Write the listing out again, all of it, word for word.
※ ※ ※
-- ==== Sys2Proof/Certificates/Slice0/Obligations.lean ====
section
/-! DEFINITION. The statements for the provers. -/
open Sys2Proof Sys2Proof.Machine

/-! ### Queues, ordering and steps (chapter 4) -/

/-- A doorbell advances the accepted count, is ignored, or halts the queue on overrun. From the owner, to a queue that is not
DISABLED, a producer count up to 2^31 - 1 ahead that the ring has room for becomes the accepted count, and nothing else of the
module changes; the same count again changes nothing; an older one, one for a DISABLED queue or one from a partition that is not
the owner is counted and ignored; and one beyond the ring halts a RUNNING queue with reason 0x0A. -/
def Obligations.Doorbell : Prop :=
  ∀ (part : Fin 8) (ridge : Fin 16) (queue : Fin 8) (count : W32) (s : State),
    let x := s.chip.queue ridge.val queue.val
    let ahead := dist32 count.toNat x.accepted
    let room := s.chip.reg (qkey Obj.QRING_ENTRIES ridge.val queue.val)
    let ignored := fun (t : State) => t = s.on (fun c => c.countPart part.val Obj.CNT_DOORBELL_IGNORED 1)
    (s.chip.owner ridge.val = some part.val → x.st ≠ .disabled → 0 < ahead → ahead < 2 ^ 31 → dist32 count.toNat x.consumed ≤ room →
      Ends (.doorbell part ridge queue count) s (fun t =>
        t = s.on (fun c => c.setQueue ridge.val queue.val { x with accepted := count.toNat }))) ∧
    (s.chip.owner ridge.val = some part.val → x.st ≠ .disabled → ahead = 0 → Ends (.doorbell part ridge queue count) s (fun t => t = s)) ∧
    (s.chip.owner ridge.val = some part.val → x.st ≠ .disabled → 2 ^ 31 ≤ ahead → Ends (.doorbell part ridge queue count) s ignored) ∧
    (x.st = .disabled → Ends (.doorbell part ridge queue count) s ignored) ∧
    (s.chip.owner ridge.val ≠ some part.val → Ends (.doorbell part ridge queue count) s ignored) ∧
    (s.chip.owner ridge.val = some part.val → x.st = .running → 0 < ahead → ahead < 2 ^ 31 → room < dist32 count.toNat x.consumed →
      Ends (.doorbell part ridge queue count) s (fun t =>
        (t.chip.queue ridge.val queue.val).st = .halted ∧ (t.chip.queue ridge.val queue.val).halt = 0x0A ∧
        (t.chip.queue ridge.val queue.val).accepted = x.accepted ∧ t.mem = s.mem ∧
        t.chip.said 0x0430 part.val [(1, ridge.val), (1, queue.val), (4, count.toNat), (1, 0x0A)]))

/-- QCONTROL actions and QUEUE_HOLD: what an admitted write does in the states it is valid in, and its refusal in the others. ENABLE
takes a DISABLED queue of a Ridge that is not RETIRED to RUNNING; RESUME takes a HALTED queue to RUNNING; SKIP does so for
reasons 0x01 to 0x09 and passes over the halting descriptor; DISABLE marks a RUNNING or HALTED queue; each is answered STATE in
the other states. A write of QUEUE_HOLD sets the object. -/
def Obligations.QueueControl : Prop :=
  ∀ (r : Req) (ridge : Fin 16) (queue : Fin 8) (s : State) (inst : Nat),
    let key := qcontrolKey ridge.val queue.val
    let x := s.chip.queue ridge.val queue.val
    let now := fun (t : State) => t.chip.queue ridge.val queue.val
    (s.admits r key (wr 1 1) inst = true → x.st = .disabled → s.chip.retired ridge.val = false →
      Ends (.qcontrolEnable r ridge queue) s (fun t => (now t).st = .running ∧ (now t).halt = 0 ∧ (now t).disabling = false ∧
        (now t).accepted = x.accepted ∧ t.answers r key rcOK ∧ t.mem = s.mem)) ∧
    (s.admits r key (wr 1 1) inst = true → x.st ≠ .disabled →
      Ends (.qcontrolEnable r ridge queue) s (fun t => (now t).st = x.st ∧ t.answers r key rcState)) ∧
    (s.admits r key (wr 1 2) inst = true → x.st = .halted →
      Ends (.qcontrolResume r ridge queue) s (fun t => (now t).st = .running ∧ (now t).halt = 0 ∧ (now t).failing = false ∧
        (now t).accepted = x.accepted ∧ t.answers r key rcOK ∧ t.mem = s.mem)) ∧
    (s.admits r key (wr 1 2) inst = true → x.st ≠ .halted →
      Ends (.qcontrolResume r ridge queue) s (fun t => (now t).st = x.st ∧ t.answers r key rcState)) ∧
    (s.admits r key (wr 1 3) inst = true → x.st = .halted → haltsAtFetch x.halt = true →
      Ends (.qcontrolSkip r ridge queue) s (fun t => (now t).st = .running ∧ (now t).halt = 0 ∧
        (∀ k ∈ (now t).cmds, k.count ≠ x.haltCount) ∧ t.answers r key rcOK ∧ t.mem = s.mem)) ∧
    (s.admits r key (wr 1 3) inst = true → x.st ≠ .halted ∨ haltsAtFetch x.halt = false →
      Ends (.qcontrolSkip r ridge queue) s (fun t => (now t).st = x.st ∧ t.answers r key rcState)) ∧
    (s.admits r key (wr 1 4) inst = true → x.st = .running ∨ x.st = .halted →
      Ends (.qcontrolDisable r ridge queue) s (fun t => (now t).disabling = true ∧ (now t).st = x.st ∧ t.answers r key rcOK ∧ t.mem = s.mem)) ∧
    (s.admits r key (wr 1 4) inst = true → x.st ≠ .running → x.st ≠ .halted →
      Ends (.qcontrolDisable r ridge queue) s (fun t => (now t).disabling = x.disabling ∧ (now t).st = x.st ∧ t.answers r key rcState)) ∧
    (∀ hold : Bool, s.admits r (atIdx Obj.QUEUE_HOLD ridge.val + queue.val) (wr 1 (if hold then 1 else 0)) inst = true →
      Ends (.queueHoldWrite r ridge queue hold) s (fun t =>
        t.chip.get inst (atIdx Obj.QUEUE_HOLD ridge.val + queue.val) = (if hold then 1 else 0) ∧
        t.chip.queues = s.chip.queues ∧ t.answers r (atIdx Obj.QUEUE_HOLD ridge.val + queue.val) rcOK ∧ t.mem = s.mem))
※ ※ ※
(Task solution)
-- ==== Sys2Proof/Certificates/Slice0/Obligations.lean ====
section
/-! DEFINITION. The statements for the provers. -/
open Sys2Proof Sys2Proof.Machine

/-! ### Queues, ordering and steps (chapter 4) -/

/-- A doorbell advances the accepted count, is ignored, or halts the queue on overrun. From the owner, to a queue that is not
DISABLED, a producer count up to 2^31 - 1 ahead that the ring has room for becomes the accepted count, and nothing else of the
module changes; the same count again changes nothing; an older one, one for a DISABLED queue or one from a partition that is not
the owner is counted and ignored; and one beyond the ring halts a RUNNING queue with reason 0x0A. -/
def Obligations.Doorbell : Prop :=
  ∀ (part : Fin 8) (ridge : Fin 16) (queue : Fin 8) (count : W32) (s : State),
    let x := s.chip.queue ridge.val queue.val
    let ahead := dist32 count.toNat x.accepted
    let room := s.chip.reg (qkey Obj.QRING_ENTRIES ridge.val queue.val)
    let ignored := fun (t : State) => t = s.on (fun c => c.countPart part.val Obj.CNT_DOORBELL_IGNORED 1)
    (s.chip.owner ridge.val = some part.val → x.st ≠ .disabled → 0 < ahead → ahead < 2 ^ 31 → dist32 count.toNat x.consumed ≤ room →
      Ends (.doorbell part ridge queue count) s (fun t =>
        t = s.on (fun c => c.setQueue ridge.val queue.val { x with accepted := count.toNat }))) ∧
    (s.chip.owner ridge.val = some part.val → x.st ≠ .disabled → ahead = 0 → Ends (.doorbell part ridge queue count) s (fun t => t = s)) ∧
    (s.chip.owner ridge.val = some part.val → x.st ≠ .disabled → 2 ^ 31 ≤ ahead → Ends (.doorbell part ridge queue count) s ignored) ∧
    (x.st = .disabled → Ends (.doorbell part ridge queue count) s ignored) ∧
    (s.chip.owner ridge.val ≠ some part.val → Ends (.doorbell part ridge queue count) s ignored) ∧
    (s.chip.owner ridge.val = some part.val → x.st = .running → 0 < ahead → ahead < 2 ^ 31 → room < dist32 count.toNat x.consumed →
      Ends (.doorbell part ridge queue count) s (fun t =>
        (t.chip.queue ridge.val queue.val).st = .halted ∧ (t.chip.queue ridge.val queue.val).halt = 0x0A ∧
        (t.chip.queue ridge.val queue.val).accepted = x.accepted ∧ t.mem = s.mem ∧
        t.chip.said 0x0430 part.val [(1, ridge.val), (1, queue.val), (4, count.toNat), (1, 0x0A)]))

/-- QCONTROL actions and QUEUE_HOLD: what an admitted write does in the states it is valid in, and its refusal in the others. ENABLE
takes a DISABLED queue of a Ridge that is not RETIRED to RUNNING; RESUME takes a HALTED queue to RUNNING; SKIP does so for
reasons 0x01 to 0x09 and passes over the halting descriptor; DISABLE marks a RUNNING or HALTED queue; each is answered STATE in
the other states. A write of QUEUE_HOLD sets the object. -/
def Obligations.QueueControl : Prop :=
  ∀ (r : Req) (ridge : Fin 16) (queue : Fin 8) (s : State) (inst : Nat),
    let key := qcontrolKey ridge.val queue.val
    let x := s.chip.queue ridge.val queue.val
    let now := fun (t : State) => t.chip.queue ridge.val queue.val
    (s.admits r key (wr 1 1) inst = true → x.st = .disabled → s.chip.retired ridge.val = false →
      Ends (.qcontrolEnable r ridge queue) s (fun t => (now t).st = .running ∧ (now t).halt = 0 ∧ (now t).disabling = false ∧
        (now t).accepted = x.accepted ∧ t.answers r key rcOK ∧ t.mem = s.mem)) ∧
    (s.admits r key (wr 1 1) inst = true → x.st ≠ .disabled →
      Ends (.qcontrolEnable r ridge queue) s (fun t => (now t).st = x.st ∧ t.answers r key rcState)) ∧
    (s.admits r key (wr 1 2) inst = true → x.st = .halted →
      Ends (.qcontrolResume r ridge queue) s (fun t => (now t).st = .running ∧ (now t).halt = 0 ∧ (now t).failing = false ∧
        (now t).accepted = x.accepted ∧ t.answers r key rcOK ∧ t.mem = s.mem)) ∧
    (s.admits r key (wr 1 2) inst = true → x.st ≠ .halted →
      Ends (.qcontrolResume r ridge queue) s (fun t => (now t).st = x.st ∧ t.answers r key rcState)) ∧
    (s.admits r key (wr 1 3) inst = true → x.st = .halted → haltsAtFetch x.halt = true →
      Ends (.qcontrolSkip r ridge queue) s (fun t => (now t).st = .running ∧ (now t).halt = 0 ∧
        (∀ k ∈ (now t).cmds, k.count ≠ x.haltCount) ∧ t.answers r key rcOK ∧ t.mem = s.mem)) ∧
    (s.admits r key (wr 1 3) inst = true → x.st ≠ .halted ∨ haltsAtFetch x.halt = false →
      Ends (.qcontrolSkip r ridge queue) s (fun t => (now t).st = x.st ∧ t.answers r key rcState)) ∧
    (s.admits r key (wr 1 4) inst = true → x.st = .running ∨ x.st = .halted →
      Ends (.qcontrolDisable r ridge queue) s (fun t => (now t).disabling = true ∧ (now t).st = x.st ∧ t.answers r key rcOK ∧ t.mem = s.mem)) ∧
    (s.admits r key (wr 1 4) inst = true → x.st ≠ .running → x.st ≠ .halted →
      Ends (.qcontrolDisable r ridge queue) s (fun t => (now t).disabling = x.disabling ∧ (now t).st = x.st ∧ t.answers r key rcState)) ∧
    (∀ hold : Bool, s.admits r (atIdx Obj.QUEUE_HOLD ridge.val + queue.val) (wr 1 (if hold then 1 else 0)) inst = true →
      Ends (.queueHoldWrite r ridge queue hold) s (fun t =>
        t.chip.get inst (atIdx Obj.QUEUE_HOLD ridge.val + queue.val) = (if hold then 1 else 0) ∧
        t.chip.queues = s.chip.queues ∧ t.answers r (atIdx Obj.QUEUE_HOLD ridge.val + queue.val) rcOK ∧ t.mem = s.mem))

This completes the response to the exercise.